◆ What to do:
Whenever a line in the data contains "Obligations", show that line.

◆ Exercise inputs:
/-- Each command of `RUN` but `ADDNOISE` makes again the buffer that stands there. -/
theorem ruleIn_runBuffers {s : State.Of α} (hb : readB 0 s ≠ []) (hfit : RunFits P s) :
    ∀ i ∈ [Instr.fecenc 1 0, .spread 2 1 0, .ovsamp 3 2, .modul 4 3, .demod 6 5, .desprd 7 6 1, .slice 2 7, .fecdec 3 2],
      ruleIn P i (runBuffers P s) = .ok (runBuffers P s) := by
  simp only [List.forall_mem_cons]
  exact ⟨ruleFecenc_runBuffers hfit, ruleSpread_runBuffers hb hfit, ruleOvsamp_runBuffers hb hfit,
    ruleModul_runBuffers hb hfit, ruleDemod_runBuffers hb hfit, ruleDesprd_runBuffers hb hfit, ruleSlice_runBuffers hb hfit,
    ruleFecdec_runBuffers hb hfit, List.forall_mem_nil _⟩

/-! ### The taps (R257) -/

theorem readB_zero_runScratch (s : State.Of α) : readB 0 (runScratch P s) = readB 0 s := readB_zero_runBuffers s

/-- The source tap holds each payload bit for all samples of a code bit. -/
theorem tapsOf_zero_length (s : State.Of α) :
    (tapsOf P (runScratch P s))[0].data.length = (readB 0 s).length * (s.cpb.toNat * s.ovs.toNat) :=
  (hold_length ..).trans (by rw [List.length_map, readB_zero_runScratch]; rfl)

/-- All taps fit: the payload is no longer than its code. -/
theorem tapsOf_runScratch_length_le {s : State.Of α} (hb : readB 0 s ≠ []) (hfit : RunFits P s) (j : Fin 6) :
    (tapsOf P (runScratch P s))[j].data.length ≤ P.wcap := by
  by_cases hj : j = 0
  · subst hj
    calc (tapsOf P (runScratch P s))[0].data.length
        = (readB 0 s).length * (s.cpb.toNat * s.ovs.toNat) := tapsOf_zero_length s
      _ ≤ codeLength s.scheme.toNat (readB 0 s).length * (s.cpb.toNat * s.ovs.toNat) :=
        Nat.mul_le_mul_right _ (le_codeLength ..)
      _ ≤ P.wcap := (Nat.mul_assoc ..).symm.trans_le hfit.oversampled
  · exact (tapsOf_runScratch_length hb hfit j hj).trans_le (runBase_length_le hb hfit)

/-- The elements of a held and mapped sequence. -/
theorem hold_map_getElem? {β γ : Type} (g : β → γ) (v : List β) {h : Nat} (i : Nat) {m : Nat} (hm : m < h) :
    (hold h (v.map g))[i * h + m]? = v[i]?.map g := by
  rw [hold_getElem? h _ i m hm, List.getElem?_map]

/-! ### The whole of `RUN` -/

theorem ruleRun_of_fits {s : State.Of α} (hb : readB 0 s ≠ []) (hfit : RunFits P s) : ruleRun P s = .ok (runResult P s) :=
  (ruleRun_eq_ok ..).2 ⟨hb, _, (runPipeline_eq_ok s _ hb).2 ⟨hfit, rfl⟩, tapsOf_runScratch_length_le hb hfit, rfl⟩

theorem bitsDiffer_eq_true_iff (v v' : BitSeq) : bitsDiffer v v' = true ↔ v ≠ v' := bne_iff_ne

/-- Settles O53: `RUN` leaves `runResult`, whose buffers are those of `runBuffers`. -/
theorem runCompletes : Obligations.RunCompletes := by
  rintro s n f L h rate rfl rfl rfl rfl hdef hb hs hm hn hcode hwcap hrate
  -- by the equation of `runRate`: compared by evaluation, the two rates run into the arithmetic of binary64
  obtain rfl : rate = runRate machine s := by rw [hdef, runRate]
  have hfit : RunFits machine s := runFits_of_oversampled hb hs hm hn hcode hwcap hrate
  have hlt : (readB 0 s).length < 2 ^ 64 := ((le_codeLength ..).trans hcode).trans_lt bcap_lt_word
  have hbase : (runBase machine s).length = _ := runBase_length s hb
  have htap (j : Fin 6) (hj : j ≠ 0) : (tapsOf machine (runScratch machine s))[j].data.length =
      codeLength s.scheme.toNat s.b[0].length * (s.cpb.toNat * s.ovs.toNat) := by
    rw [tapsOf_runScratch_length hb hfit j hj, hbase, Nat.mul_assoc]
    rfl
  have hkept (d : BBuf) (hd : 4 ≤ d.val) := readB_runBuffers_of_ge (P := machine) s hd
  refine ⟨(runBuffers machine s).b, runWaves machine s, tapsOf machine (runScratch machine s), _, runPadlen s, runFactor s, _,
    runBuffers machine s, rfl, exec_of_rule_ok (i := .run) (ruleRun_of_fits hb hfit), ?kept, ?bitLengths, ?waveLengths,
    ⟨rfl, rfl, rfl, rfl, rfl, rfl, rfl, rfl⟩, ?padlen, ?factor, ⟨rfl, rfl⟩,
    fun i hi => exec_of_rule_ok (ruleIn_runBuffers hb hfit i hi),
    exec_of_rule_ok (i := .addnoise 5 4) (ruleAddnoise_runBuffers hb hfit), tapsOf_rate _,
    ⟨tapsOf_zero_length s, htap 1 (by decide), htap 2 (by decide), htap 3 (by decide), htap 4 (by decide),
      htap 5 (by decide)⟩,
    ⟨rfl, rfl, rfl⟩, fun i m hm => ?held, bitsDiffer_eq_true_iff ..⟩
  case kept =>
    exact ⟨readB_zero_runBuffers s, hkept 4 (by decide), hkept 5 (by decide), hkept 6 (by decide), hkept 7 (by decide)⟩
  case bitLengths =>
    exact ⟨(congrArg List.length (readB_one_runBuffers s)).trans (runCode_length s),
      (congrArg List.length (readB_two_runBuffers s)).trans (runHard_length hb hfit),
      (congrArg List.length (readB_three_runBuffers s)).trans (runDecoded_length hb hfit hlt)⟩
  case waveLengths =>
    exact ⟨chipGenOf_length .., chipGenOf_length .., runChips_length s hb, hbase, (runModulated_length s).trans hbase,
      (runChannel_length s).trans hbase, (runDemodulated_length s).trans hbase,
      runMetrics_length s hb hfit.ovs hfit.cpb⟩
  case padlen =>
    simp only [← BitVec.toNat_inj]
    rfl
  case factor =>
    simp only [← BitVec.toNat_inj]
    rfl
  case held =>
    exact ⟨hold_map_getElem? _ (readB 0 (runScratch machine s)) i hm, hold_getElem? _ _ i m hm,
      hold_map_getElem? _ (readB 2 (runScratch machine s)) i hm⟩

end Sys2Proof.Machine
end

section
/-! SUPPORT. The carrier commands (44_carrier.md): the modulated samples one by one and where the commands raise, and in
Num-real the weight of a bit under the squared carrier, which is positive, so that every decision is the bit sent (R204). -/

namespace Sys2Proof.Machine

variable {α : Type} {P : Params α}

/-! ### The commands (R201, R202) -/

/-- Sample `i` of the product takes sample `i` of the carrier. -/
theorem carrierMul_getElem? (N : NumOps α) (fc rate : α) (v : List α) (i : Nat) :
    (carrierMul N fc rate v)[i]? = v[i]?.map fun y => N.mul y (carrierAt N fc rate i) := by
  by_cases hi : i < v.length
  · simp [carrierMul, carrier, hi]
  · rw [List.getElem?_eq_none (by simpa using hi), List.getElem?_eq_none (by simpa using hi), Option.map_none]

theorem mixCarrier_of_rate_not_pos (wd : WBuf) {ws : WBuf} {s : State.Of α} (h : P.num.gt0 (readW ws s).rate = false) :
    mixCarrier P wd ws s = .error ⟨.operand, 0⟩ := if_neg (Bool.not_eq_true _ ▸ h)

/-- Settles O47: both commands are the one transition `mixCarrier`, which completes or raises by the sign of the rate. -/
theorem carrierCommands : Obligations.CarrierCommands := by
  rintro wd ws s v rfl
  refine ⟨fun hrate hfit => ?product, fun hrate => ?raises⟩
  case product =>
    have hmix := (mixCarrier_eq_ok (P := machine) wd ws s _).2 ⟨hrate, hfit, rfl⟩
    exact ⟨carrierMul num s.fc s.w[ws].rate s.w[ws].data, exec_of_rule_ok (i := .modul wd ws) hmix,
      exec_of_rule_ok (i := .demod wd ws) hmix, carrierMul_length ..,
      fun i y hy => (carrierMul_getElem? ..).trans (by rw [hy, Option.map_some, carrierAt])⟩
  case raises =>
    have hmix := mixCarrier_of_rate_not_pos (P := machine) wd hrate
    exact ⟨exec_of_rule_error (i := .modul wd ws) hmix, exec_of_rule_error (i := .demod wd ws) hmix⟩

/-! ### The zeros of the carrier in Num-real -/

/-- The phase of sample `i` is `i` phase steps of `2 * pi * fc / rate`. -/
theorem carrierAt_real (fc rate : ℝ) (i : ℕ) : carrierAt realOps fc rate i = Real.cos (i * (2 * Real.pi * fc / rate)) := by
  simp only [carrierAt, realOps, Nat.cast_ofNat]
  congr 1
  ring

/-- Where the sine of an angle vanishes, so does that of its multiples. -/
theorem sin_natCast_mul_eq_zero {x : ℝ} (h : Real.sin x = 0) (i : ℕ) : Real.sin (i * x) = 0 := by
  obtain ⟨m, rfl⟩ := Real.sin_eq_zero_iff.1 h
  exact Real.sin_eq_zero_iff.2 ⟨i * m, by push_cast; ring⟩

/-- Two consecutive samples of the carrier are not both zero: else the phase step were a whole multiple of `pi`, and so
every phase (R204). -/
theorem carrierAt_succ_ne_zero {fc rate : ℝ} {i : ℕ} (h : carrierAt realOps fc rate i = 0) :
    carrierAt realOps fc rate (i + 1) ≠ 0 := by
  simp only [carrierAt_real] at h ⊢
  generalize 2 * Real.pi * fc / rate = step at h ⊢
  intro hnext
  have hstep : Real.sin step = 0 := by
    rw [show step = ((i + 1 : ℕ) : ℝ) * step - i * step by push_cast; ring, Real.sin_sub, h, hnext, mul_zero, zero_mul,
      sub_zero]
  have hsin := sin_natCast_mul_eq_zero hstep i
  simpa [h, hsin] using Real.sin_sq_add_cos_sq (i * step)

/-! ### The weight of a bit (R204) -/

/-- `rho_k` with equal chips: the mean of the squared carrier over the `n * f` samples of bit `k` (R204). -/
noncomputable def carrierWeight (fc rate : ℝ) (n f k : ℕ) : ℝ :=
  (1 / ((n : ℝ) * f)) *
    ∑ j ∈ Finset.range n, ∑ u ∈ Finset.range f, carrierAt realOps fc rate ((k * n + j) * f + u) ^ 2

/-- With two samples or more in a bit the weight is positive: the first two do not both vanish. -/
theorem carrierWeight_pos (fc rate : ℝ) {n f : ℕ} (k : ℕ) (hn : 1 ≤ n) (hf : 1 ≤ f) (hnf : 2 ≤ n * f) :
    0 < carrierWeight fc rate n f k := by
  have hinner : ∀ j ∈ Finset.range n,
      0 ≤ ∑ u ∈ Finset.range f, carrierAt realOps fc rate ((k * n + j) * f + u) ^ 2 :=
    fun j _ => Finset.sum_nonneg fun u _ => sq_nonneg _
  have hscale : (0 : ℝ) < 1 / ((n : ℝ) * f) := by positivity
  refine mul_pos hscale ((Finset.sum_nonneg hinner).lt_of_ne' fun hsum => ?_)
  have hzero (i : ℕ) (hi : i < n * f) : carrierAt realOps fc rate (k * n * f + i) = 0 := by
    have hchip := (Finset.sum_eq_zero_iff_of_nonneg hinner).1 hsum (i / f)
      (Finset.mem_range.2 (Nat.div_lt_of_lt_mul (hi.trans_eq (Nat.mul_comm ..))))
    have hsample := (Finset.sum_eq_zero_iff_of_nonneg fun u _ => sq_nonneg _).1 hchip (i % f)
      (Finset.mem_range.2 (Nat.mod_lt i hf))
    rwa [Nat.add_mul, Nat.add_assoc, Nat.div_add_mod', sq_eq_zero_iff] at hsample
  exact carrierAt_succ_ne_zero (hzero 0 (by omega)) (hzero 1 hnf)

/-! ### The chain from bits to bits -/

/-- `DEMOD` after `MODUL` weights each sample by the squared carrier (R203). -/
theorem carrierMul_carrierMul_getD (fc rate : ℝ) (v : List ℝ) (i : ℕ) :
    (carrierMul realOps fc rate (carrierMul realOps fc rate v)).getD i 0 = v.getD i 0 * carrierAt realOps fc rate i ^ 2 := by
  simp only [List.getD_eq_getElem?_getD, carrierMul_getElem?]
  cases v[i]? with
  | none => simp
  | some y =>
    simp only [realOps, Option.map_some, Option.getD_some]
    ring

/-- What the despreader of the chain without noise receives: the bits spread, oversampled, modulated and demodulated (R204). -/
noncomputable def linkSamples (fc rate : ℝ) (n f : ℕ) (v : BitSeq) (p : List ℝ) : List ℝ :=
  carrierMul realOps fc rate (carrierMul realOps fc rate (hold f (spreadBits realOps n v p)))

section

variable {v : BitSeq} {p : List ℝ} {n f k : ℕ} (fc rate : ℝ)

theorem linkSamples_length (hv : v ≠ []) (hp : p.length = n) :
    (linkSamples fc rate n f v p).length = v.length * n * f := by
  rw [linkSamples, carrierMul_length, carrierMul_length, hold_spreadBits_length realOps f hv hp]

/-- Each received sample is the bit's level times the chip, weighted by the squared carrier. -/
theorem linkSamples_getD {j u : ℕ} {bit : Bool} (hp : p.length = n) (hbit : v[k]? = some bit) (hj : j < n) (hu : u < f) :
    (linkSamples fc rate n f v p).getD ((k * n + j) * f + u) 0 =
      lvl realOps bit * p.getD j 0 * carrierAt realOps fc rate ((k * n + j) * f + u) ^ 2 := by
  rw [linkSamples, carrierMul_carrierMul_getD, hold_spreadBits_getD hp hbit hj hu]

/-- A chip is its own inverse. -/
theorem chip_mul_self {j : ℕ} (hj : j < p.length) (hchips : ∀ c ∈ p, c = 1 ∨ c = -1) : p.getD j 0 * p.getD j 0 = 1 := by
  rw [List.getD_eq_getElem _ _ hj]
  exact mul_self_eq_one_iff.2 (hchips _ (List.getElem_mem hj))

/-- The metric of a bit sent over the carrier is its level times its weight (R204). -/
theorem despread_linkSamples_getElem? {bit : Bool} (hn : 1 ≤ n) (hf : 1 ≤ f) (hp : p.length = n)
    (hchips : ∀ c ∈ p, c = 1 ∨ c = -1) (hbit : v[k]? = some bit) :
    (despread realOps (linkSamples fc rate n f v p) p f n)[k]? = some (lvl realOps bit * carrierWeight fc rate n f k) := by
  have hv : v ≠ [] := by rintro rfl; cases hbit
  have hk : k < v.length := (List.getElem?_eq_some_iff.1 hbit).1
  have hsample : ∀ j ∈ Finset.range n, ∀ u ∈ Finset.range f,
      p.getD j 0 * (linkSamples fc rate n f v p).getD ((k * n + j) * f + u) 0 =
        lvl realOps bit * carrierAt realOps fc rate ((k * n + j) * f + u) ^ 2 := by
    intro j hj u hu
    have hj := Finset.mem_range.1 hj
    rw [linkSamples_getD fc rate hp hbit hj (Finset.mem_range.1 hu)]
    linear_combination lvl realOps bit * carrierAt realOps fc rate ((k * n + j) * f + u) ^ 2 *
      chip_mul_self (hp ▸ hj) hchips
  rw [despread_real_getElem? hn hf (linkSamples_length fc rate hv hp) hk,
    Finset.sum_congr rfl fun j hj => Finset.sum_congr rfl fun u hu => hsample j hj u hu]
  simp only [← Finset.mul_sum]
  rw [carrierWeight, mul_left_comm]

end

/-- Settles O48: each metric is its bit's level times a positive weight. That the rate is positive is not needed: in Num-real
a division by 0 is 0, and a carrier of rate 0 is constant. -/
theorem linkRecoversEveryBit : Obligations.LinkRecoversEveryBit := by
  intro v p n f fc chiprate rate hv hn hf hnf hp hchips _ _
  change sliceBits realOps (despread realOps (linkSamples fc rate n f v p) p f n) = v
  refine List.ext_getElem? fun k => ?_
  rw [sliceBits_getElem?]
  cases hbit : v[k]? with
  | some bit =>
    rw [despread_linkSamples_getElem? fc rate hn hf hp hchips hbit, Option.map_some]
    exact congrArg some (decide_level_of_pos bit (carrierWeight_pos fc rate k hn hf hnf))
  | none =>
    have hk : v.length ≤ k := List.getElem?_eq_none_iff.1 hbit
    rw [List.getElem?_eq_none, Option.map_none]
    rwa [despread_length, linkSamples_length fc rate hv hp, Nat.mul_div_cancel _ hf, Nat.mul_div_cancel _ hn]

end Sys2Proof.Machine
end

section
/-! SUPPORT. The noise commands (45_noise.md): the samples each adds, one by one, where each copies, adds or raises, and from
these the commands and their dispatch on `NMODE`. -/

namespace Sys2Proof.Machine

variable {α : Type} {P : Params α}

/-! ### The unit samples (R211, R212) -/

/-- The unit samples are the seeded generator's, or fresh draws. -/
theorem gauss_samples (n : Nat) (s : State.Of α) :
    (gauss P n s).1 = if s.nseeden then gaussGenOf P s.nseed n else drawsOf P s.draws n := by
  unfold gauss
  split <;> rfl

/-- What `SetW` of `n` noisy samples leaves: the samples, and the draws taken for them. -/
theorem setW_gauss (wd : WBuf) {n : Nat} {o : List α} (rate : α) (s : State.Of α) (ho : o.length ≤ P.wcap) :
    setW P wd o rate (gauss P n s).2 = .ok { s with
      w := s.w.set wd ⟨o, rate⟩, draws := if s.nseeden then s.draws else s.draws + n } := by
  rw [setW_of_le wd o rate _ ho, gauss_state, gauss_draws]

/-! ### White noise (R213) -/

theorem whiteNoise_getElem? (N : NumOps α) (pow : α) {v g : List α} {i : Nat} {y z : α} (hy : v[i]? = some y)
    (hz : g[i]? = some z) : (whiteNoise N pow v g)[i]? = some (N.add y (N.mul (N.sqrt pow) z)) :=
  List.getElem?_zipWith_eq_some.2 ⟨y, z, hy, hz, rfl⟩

* * *

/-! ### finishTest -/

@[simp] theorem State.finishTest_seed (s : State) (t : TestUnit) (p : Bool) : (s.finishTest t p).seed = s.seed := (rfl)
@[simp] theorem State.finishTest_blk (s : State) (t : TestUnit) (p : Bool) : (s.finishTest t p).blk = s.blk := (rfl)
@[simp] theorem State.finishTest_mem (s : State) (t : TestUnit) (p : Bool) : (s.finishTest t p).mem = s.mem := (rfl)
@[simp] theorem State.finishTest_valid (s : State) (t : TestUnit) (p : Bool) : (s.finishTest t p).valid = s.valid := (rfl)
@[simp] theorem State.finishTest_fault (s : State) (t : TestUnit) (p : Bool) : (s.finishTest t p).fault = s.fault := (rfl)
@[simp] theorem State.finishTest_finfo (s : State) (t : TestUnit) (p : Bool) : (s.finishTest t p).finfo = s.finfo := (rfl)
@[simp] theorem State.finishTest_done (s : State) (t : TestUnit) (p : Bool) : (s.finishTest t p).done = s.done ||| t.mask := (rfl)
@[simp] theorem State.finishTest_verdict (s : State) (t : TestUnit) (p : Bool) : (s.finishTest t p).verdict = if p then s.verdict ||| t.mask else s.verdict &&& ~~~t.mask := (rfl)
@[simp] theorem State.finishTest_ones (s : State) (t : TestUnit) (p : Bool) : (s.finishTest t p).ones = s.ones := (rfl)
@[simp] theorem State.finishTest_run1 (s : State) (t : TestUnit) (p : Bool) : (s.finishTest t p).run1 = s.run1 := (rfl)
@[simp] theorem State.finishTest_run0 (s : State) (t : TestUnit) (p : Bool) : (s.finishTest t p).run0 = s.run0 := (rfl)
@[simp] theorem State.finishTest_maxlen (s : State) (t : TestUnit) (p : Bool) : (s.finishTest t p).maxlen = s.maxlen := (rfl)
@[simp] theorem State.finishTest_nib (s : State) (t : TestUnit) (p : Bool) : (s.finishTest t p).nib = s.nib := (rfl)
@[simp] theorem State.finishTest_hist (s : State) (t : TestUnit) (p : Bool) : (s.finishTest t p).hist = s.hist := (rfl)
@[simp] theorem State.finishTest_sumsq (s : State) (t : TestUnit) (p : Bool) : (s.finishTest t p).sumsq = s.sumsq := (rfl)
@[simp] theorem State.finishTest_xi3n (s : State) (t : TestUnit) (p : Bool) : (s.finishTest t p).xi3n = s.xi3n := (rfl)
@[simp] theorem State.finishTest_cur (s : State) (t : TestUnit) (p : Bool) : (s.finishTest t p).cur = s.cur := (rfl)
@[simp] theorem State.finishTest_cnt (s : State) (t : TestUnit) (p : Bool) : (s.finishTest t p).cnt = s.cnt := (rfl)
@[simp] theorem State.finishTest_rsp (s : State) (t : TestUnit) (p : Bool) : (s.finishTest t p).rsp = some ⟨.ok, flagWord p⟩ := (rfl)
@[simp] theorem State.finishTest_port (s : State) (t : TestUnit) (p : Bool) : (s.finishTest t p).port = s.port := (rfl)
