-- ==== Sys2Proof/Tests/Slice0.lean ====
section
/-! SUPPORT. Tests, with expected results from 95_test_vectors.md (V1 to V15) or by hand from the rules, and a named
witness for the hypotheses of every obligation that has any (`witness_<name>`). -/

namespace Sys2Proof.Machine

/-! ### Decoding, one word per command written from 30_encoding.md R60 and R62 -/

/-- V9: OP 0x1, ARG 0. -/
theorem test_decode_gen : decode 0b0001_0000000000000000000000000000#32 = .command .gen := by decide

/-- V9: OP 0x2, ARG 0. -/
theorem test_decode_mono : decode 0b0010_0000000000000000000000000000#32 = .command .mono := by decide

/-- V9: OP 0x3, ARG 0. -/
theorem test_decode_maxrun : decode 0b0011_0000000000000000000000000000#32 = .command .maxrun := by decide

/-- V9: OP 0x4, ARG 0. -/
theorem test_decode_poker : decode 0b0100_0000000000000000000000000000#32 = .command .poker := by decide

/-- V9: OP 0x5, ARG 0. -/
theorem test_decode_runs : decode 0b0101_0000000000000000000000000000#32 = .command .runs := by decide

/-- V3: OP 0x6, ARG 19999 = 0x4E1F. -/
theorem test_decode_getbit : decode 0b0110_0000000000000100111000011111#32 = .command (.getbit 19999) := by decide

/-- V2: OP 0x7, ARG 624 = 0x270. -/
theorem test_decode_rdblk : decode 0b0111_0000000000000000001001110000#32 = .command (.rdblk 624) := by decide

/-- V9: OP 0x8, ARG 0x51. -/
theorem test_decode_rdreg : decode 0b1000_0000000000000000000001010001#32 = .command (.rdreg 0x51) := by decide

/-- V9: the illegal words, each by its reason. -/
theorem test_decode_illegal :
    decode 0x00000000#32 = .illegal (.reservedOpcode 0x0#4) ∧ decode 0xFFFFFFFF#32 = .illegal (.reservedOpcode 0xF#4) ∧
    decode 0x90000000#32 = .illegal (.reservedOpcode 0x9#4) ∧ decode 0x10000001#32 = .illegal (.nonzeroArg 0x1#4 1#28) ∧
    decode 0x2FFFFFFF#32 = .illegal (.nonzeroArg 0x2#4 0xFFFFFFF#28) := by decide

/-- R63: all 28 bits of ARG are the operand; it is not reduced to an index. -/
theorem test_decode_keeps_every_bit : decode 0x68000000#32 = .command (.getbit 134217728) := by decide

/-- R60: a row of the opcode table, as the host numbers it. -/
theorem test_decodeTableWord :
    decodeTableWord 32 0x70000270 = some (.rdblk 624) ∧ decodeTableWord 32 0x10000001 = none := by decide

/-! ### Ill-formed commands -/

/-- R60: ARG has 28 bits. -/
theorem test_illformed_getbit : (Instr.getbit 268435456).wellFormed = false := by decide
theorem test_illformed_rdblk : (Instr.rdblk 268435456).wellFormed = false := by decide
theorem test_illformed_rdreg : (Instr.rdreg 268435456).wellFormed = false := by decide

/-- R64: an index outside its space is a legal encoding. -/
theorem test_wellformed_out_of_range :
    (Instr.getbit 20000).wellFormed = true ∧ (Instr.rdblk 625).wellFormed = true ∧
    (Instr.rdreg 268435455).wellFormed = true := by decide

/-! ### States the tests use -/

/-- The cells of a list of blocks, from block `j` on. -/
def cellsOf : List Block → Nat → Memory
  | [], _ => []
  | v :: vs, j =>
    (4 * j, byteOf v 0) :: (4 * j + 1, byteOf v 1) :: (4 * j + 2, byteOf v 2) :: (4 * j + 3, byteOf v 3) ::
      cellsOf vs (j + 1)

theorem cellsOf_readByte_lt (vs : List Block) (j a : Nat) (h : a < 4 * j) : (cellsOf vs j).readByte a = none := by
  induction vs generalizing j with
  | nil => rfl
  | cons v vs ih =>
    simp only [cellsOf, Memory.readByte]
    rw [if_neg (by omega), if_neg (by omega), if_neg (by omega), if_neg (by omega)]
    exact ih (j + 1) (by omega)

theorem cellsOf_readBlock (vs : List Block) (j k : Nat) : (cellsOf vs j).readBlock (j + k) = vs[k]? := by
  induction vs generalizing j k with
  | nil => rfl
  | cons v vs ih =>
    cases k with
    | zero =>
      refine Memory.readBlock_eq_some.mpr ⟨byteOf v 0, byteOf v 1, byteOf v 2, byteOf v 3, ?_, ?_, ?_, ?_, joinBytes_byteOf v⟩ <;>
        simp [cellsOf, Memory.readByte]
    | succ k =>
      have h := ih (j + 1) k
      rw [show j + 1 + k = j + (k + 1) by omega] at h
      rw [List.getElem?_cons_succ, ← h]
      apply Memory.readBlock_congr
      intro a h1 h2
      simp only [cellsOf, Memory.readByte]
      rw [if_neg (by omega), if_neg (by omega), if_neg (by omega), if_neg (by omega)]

◆ Response below:
theorem runCompletes : Obligations.RunCompletes := by
theorem carrierCommands : Obligations.CarrierCommands := by
theorem linkRecoversEveryBit : Obligations.LinkRecoversEveryBit := by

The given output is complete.